The once-troubled striker last appeared for Italy during the abysmal 2014 FIFA World Cup in Brazil where the Italians crashed out with a second consecutive group stage exit. Although Balotelli headed home the decisive goal in a 2-1 win against England in the very first match, he – and many others – disappeared in the following fixtures against Costa Rica and Uruguay.

Italy’s forward Mario Balotelli gestures during the Group D football match between Italy and Uruguay at the Dunas Arena in Natal during the 2014 FIFA World Cup on June 24, 2014. AFP PHOTO / EMMANUEL DUNAND (Photo credit should read EMMANUEL DUNAND/AFP/Getty Images)

Following Cesare Prandelli’s departure, Balotelli was handed just one call-up in November 2014 under Conte, however did not feature due to injury. Off a disappointing loan spell back with Milan after struggling mightily to catch fire in England with Liverpool, the ex-Nerazzurri prodigy did not make Conte’s 2016 Euro roster as the Italian tactician opted for safer forwards of a very specific profile to fit the scheme in Eder and Graziano Pelle.

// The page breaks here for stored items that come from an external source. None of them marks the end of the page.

-- ==== Sys2Proof/Machine/Pins.lean ====
section
/-! DEFINITION. GP, WAKE and HIRQ# pins: functions, the parked phase, levels and edges (05 R122, 17 R394 to R400). -/

namespace Sys2Proof.Machine

/-! ## Levels driven (05 R122, 17 Table PIN-4) -/

/-- The lines routed to GP pin g with GPEN = 1 by the sector granted the pin, lowest number first, each with ACT and POL. -/
def State.linesTo (s : State) (g : Nat) : List (Bool × Bool) :=
  sectors.flatMap fun (n : Sector) => (List.range 4).filterMap fun k =>
    if s.hasGp n g && s.isSet (F.SEC_VRT_GPEN n k) && decide (s.get (F.SEC_VRT_GP n k) = g) then
      some (s.isSet (F.SEC_VRT_ACT n k), s.isSet (F.SEC_VRT_POL n k))
    else none

/-- The level of a VLINE pin: active while any line routed to it is, at the POL of the lowest; low where no line is routed. -/
def State.vlineLevel (s : State) (g : Nat) : Bool :=
  match s.linesTo g with
  | [] => false
  | l@((_, pol) :: _) => if l.any (·.1) then pol else !pol

/-- The level at a GP pad: what the keeper holds while parked, what the function drives, or the level recognised. -/
def State.padLevel (s : State) (g : Fin 8) : Bool :=
  if s.isSet (F.PIN_GP_PARK g) then s.pins.gpKeep[g]
  else match s.pins.gpFunc[g] with
    | 1 => s.isSet (F.PIN_GP_OUTV g)
    | 2 => s.isSet (F.PIN_GP_OUTV g) && s.isSet (F.PIN_GP_IN g)
    | 3 => s.vlineLevel g
    | _ => s.isSet (F.PIN_GP_IN g)

/-- HIRQ# is pulled low by a line routed to it, in any sector, and by a DONE answer under DIRQ (05 R122, 13 Table HST-6). -/
def State.hirqLow (s : State) : Bool :=
  (sectors.any fun (n : Sector) => (List.range 4).any fun k => s.isSet (F.SEC_VRT_ACT n k) && s.isSet (F.SEC_VRT_HIRQ n k)) ||
    (s.isSet F.HST_CFG_DIRQ && decide (s.host.state = 2))

/-! ## CLKOUT (06 R136, Table PWR-15) -/

/-- What CLKOUT carries: a level, or a running clock. -/
inductive ClkOut where
  | low | high | hiZ | fastCrystal | cclk64 | mclk0 | slowClock
  deriving DecidableEq, Repr

/-- CLKOUT follows CLK_OUT.SRC; when the source stops it holds low. The fast crystal is a source in RUN and in STANDBY, the CCLK and MCLK
sources while the PLL runs, and source 5 is high for the first tick of a frame. Before boot phase B6 the pin is low (16 Table RST-6), and
without VDDIO it is high-impedance (17 R394). -/
def State.clkOut (s : State) : ClkOut :=
  if !s.pins.vddio then .hiZ else if s.boot.phase < 6 then .low else
  match s.get F.CLK_OUT_SRC with
  | 1 => if s.pwr.xtal = .run ∨ s.pwr.xtal = .standby then .fastCrystal else .low
  | 2 => if s.pwr.pll then .cclk64 else .low
  | 3 => if s.pwr.pll then .mclk0 else .low
  | 4 => if s.boot.aon then .slowClock else .low
  | 5 => if s.sch.pulse then .high else .low
  | _ => .low

/-! ## Functions (17 R397, R398) -/

/-- A change of FUNC: the parked phase starts with the keeper at the present level; one that runs is not restarted. -/
def State.gpFunction (s : State) (g : Fin 8) (f : Nat) : State :=
  if s.get (F.PIN_GP_FUNC g) = f then s
  else if s.isSet (F.PIN_GP_PARK g) then s.put (F.PIN_GP_FUNC g) f
  else
    let l := s.padLevel g
    (({ s with pins := { s.pins with gpKeep := s.pins.gpKeep.set g l } }).setFlag (F.PIN_GP_PARK g)).put (F.PIN_GP_FUNC g) f

/-- The last-written function takes over at the end of c + 4. -/
def execGpParkEnd (g : Fin 8) (s : State) : Host.Outcome State Fault Refusal :=
  .next (
    if s.isSet (F.PIN_GP_PARK g) then
      ({ s with pins := { s.pins with gpFunc := s.pins.gpFunc.set g (s.get (F.PIN_GP_FUNC g)) } }).put (F.PIN_GP_PARK g) 0
    else s)

/-! ## Edges (17 R399, R400) -/

/-- EDGE selects an edge to `level`: bit 0 rising, bit 1 falling. -/
def edgeSelected (e : Nat) (level : Bool) : Bool := if level then e % 2 == 1 else e / 2 % 2 == 1

/-- A GP input has been at a new level for two samples: IN follows; an edge that EDGE selects on a pin in function IN sets event 27 in the
sector granted the pin and is wake source 7. -/
def execGpEdge (g : Fin 8) (level : Bool) (s : State) : Host.Outcome State Fault Refusal :=
  .next (
    if s.isSet (F.PIN_GP_IN g) = level then s else
    let s := (s.put (F.PIN_GP_IN g) (bit level)).put ⟨A.PIN_STAT, g, g⟩ (bit level)
    if s.pins.gpFunc[g] = 0 ∧ !s.isSet (F.PIN_GP_PARK g) ∧ edgeSelected (s.get (F.PIN_GP_EDGE g)) level then
      (s.raiseWhere (fun n => s.hasGp n g) 27).noteSource 7 5
    else s)

/-- WAKE has been at a new level for two samples: an edge of the polarity of WEDGE sets event 26 in the sectors granted WAKE and is wake
source 3. -/
def execWakePinEdge (level : Bool) (s : State) : Host.Outcome State Fault Refusal :=
  .next (
    if s.isSet F.PIN_STAT_WAKEL = level then s else
    let s := s.put F.PIN_STAT_WAKEL (bit level)
    let w := s.get F.PIN_CFG_WEDGE
    if decide (w = 2) || (if level then decide (w = 1) else decide (w = 0 ∨ w = 3)) then
      (s.raiseWhere (fun n => s.secs[n].grant2.getLsbD 4) 26).noteSource 3 1
    else s)

/-! ## VDDIO (17 R394) -/

/-- VDDIO falls: its pins are high-impedance, their latches keep function and level. -/
def execVddioLoss (s : State) : Host.Outcome State Fault Refusal := .next { s with pins := { s.pins with vddio := false } }

/-- VDDIO is back: the pins resume their latched states. -/
def execVddioResume (s : State) : Host.Outcome State Fault Refusal := .next { s with pins := { s.pins with vddio := true } }

end Sys2Proof.Machine
end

Ever since being ousted from the National Team, Balotelli has re-established himself as a person most importantly, becoming the father of his second child last September, while controlling his temperament with maturity and improved character in his profession.

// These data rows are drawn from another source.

/-- The next chunk of the pass is copied into a MIR frame. -/
def State.sendChunk (s : State) : State :=
  match s.tw.pass with
  | some (a :: rest, begun) =>
    let (ws, s) := readChunk 32 a s
    let w0 : Word := BitVec.ofNat 18 (bit (!begun) * 2 ^ 17 + bit rest.isEmpty * 2 ^ 16 + a)
    let n : Sector := ⟨s.granuleSector (a / 1024) % 4, by omega⟩
    s.onTw fun t => { t with ready := t.ready ++ [⟨3, n, 0, w0 :: ws⟩], pass := if rest.isEmpty then none else some (rest, true) }
  | _ => s

/-! ## Shadow records (14 R340) -/

/-- Three words of a record. -/
def recordOf : List Word → List ShdRec
  | w0 :: w1 :: w2 :: l =>
    ⟨⟨w0.toNat / 65536, by omega⟩, w0.toNat / 1024 % 64, w0.getLsbD 9, w0.getLsbD 8, w1.toNat, w2⟩ :: recordOf l
  | _ => []

def ShdRec.toWords (r : ShdRec) : List Word :=
  [BitVec.ofNat 18 (r.lane.val * 65536 + r.d % 64 * 1024 + bit r.flt * 512 + bit r.clip * 256), BitVec.ofNat 18 r.seq, r.value]

/-- A received record meets the sample held for it, or waits. -/
def State.takeRecord (s : State) (r : ShdRec) : State :=
  match s.lanes[r.lane].held.find? fun h => r.matches r.lane h with
  | some h => (s.onLane r.lane fun x => { x with held := x.held.filter fun y => decide (y ≠ h) }).compareShadow r.lane h r
  | none => s.onTw fun t => { t with shdIn := t.shdIn ++ [r] }

def execShdReceived (h : LinkHead) (ws : List Word) (s : State) : Host.Outcome State Fault Refusal :=
  let f : LinkFrame := ⟨4, h.sect, h.seq.toNat, ws⟩
  .next (s.acceptFrame f h.ack (decide (3 ≤ ws.length ∧ ws.length ≤ 30 ∧ ws.length % 3 = 0)) true fun s =>
    (recordOf ws).foldl State.takeRecord s)

/-- The oldest unmatched record of a lane has waited SHWAIT × 64 mck: discarded, and counted in W5. -/
def execShadowRecordExpiry (i : LaneId) (s : State) : Host.Outcome State Fault Refusal :=
  match takeFirst (fun (r : ShdRec) => decide (r.lane = i)) s.tw.shdIn with
  | none => .next s
  | some (_, rest) =>
    .next (s.onTw fun t => { t with shdIn := rest, mismatch := t.mismatch.set i (Nat.min (t.mismatch[i] + 1) 15) })

/-! ## TWIN bookings (02 R42, 14 R336, R337) -/

/-- Work for TWIN bookings. -/
inductive TwinJob where
  | heartbeat
  | chunkOut
  | copyIn (w : LinkWait)
  deriving DecidableEq, Repr

/-- Words left of a job: 6 of a heartbeat, 32 of a chunk, a message's entry. -/
def State.twinWords (s : State) : TwinJob → Nat
  | .heartbeat => 6 - s.tw.hbWords.length
  | .chunkOut => 32
  | .copyIn w => if w.frame.type = 2 then w.frame.entry.length - w.done else 32

/-- Words of a job's smallest part (02 Table CON-7: split by word); a mirror chunk is copied in one booking (14 R337). -/
def TwinJob.grain : TwinJob → Nat
  | .heartbeat => 1
  | .chunkOut => 32
  | .copyIn w => if w.frame.type = 2 then 1 else 32

/-- The words of Hamper, from a physical address, that the copy of a buffered frame writes. -/
def State.copyRun (s : State) (w : LinkWait) : Nat × Nat :=
  if w.frame.type = 2 then (s.physOf w.frame.sect (s.msgEntry w.frame.sect), w.frame.entry.length) else (w.frame.chunkAt, 32)

/-- The jobs that request bookings for sector n: the heartbeat, the next chunk out, the oldest received frame. -/
def State.twinJobs (s : State) (n : Sector) : List TwinJob :=
  let out : Bool := match s.tw.pass with
    | some (a :: _, _) => decide (s.role = 3) && s.linkUp && decide (s.granuleSector (a / 1024) = n.val)
    | _ => false
  (if n = 0 ∧ s.tw.hbDue ∧ s.linkUp ∧ 2 ≤ s.role then [TwinJob.heartbeat] else []) ++ (if out then [.chunkOut] else []) ++
    ((s.tw.buf.find? fun w => decide (w.frame.sect = n)).map TwinJob.copyIn).toList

When you package this all together, you have a reborn star becoming the catalyst on the pitch we all knew he was capable of being.

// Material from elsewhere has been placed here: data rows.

/-- The active operation completes (12 R289): DONE with its code and FDONE for a sector's request; the journal's head moves after a record;
the host port's transaction ends with its image operation. -/
def execFlashOpComplete (s : State) : Host.Outcome State Fault Refusal :=
  match s.mem.factive with
  | none => .next s
  | some o =>
    if !o.finished then .next s else
    let s := s.setActive none
    let s := if o.op = 4 ∨ o.op = 6 then s.advanceHead else s
    let s := if o.op < 6 then ((s.put (F.FL_RES_STATE o.sec) 3).put (F.FL_RES_CODE o.sec) o.code).raise o.sec 24 else s.finishImage o
    .next s.fillQueue

/-! ## Timers (13 R301, R310) -/

/-- An answer DONE for 32,768 ticks is discarded. -/
def execUncoll (s : State) : Host.Outcome State Fault Refusal :=
  .next (
    if s.host.state = 2 ∧ 32768 ≤ s.host.doneTicks then (s.hostViolation 10 s.host.txn.sect 0 0).hostIdle else s)

/-- The host has been silent for LIM × 1024 ticks. -/
def State.hostSilent (s : State) : Bool :=
  let l := s.get F.HOST_WDT_LIM
  decide (l ≠ 0 ∧ 1024 * l ≤ s.host.silence)

/-- The host-silence watchdog expires: HWEXP, a log entry, and with ACT = 1 a SOFT reset of the device. -/
def execHwexp (s : State) : Host.Outcome State Fault Refusal :=
  .next (
    if s.hostSilent then
      let s := (s.hostHeard.setFlag F.HST_STAT_HWEXP).log 2 0 0 9 0
      if s.isSet F.HOST_WDT_ACT then s.deviceReset 6 else s
    else s)

end Sys2Proof.Machine
end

Since he stepped foot in France with OGC Nice two summers ago on a free transfer, Balotelli has seemingly put it all together under in-demand Swiss manager Lucien Favre in the prime of his career; non-self-destructive and a killer mentality in front of goal. In two seasons with Nice, Balotelli flexed his goalscoring muscle, bagging 43 goals in 65 total matches for the Ligue 1 outfit.

Yet, with Balotelli’s contract expiring, and a desire to seek new challenges around Europe after this uprising, super-agent Mino Raiola has already begun pitching his client to top clubs in Italy, including Roma and Napoli.

While we await Mario’s next destination, there is no hold-up in making a dream return to the National Team after nearly four years away – especially with Mancini now in the mix.

Manchester City’s Italian manager Roberto Mancini (L) arrives with Manchester City’s Italian forward Mario Balotelli (R) for a training session in Manchester, north-west England, on September 17, 2012 ahead of their UEFA Champions League Group D football match against Real Madrid on September 18. AFP PHOTO/PAUL ELLIS (Photo credit should read PAUL ELLIS/AFP/GettyImages)

Balotelli served two separate spells under Mancini at Inter and Manchester City, each filled with there share of ups and downs. But the former Sampdoria forward always came to his support despite his sporadic personality.

“The problem is because of his age, he can make some mistakes,” explained Mancini back in 2010. “He’s Mario. He’s crazy – but I love him because he’s a good guy.”

Mancini has not shied away either from expressing his interest in granting Balotelli his re-call for the upcoming matches with Saudi Arabia, France and Netherland, revealing in his debut presser today at Coverciano that “with Balotelli, we will speak and I’ll probably call him.

“We would all like to see him back like he was at the European Championships with Prandelli.”

There is no denying that Balotelli, despite his prolonged absence from the NT, is still worthy of a second chance based on his track record. In 33 caps for ‘La Nazionale’, the polarising talent has scored 13 times, two more than Ciro Immobile and Andrea Belotti combined and with 14 less appearances to his name.

Roughly six years on since Balotelli’s assist to Sergio Aguero clinched the 2011-12 Premier League title for Manchester City, the re-packaged Italian has cleaned up his image, is ready for the blue shirt of the Azzurri once again, and will look forge a successful alliance with a familiar face to bring Italy back to prominence.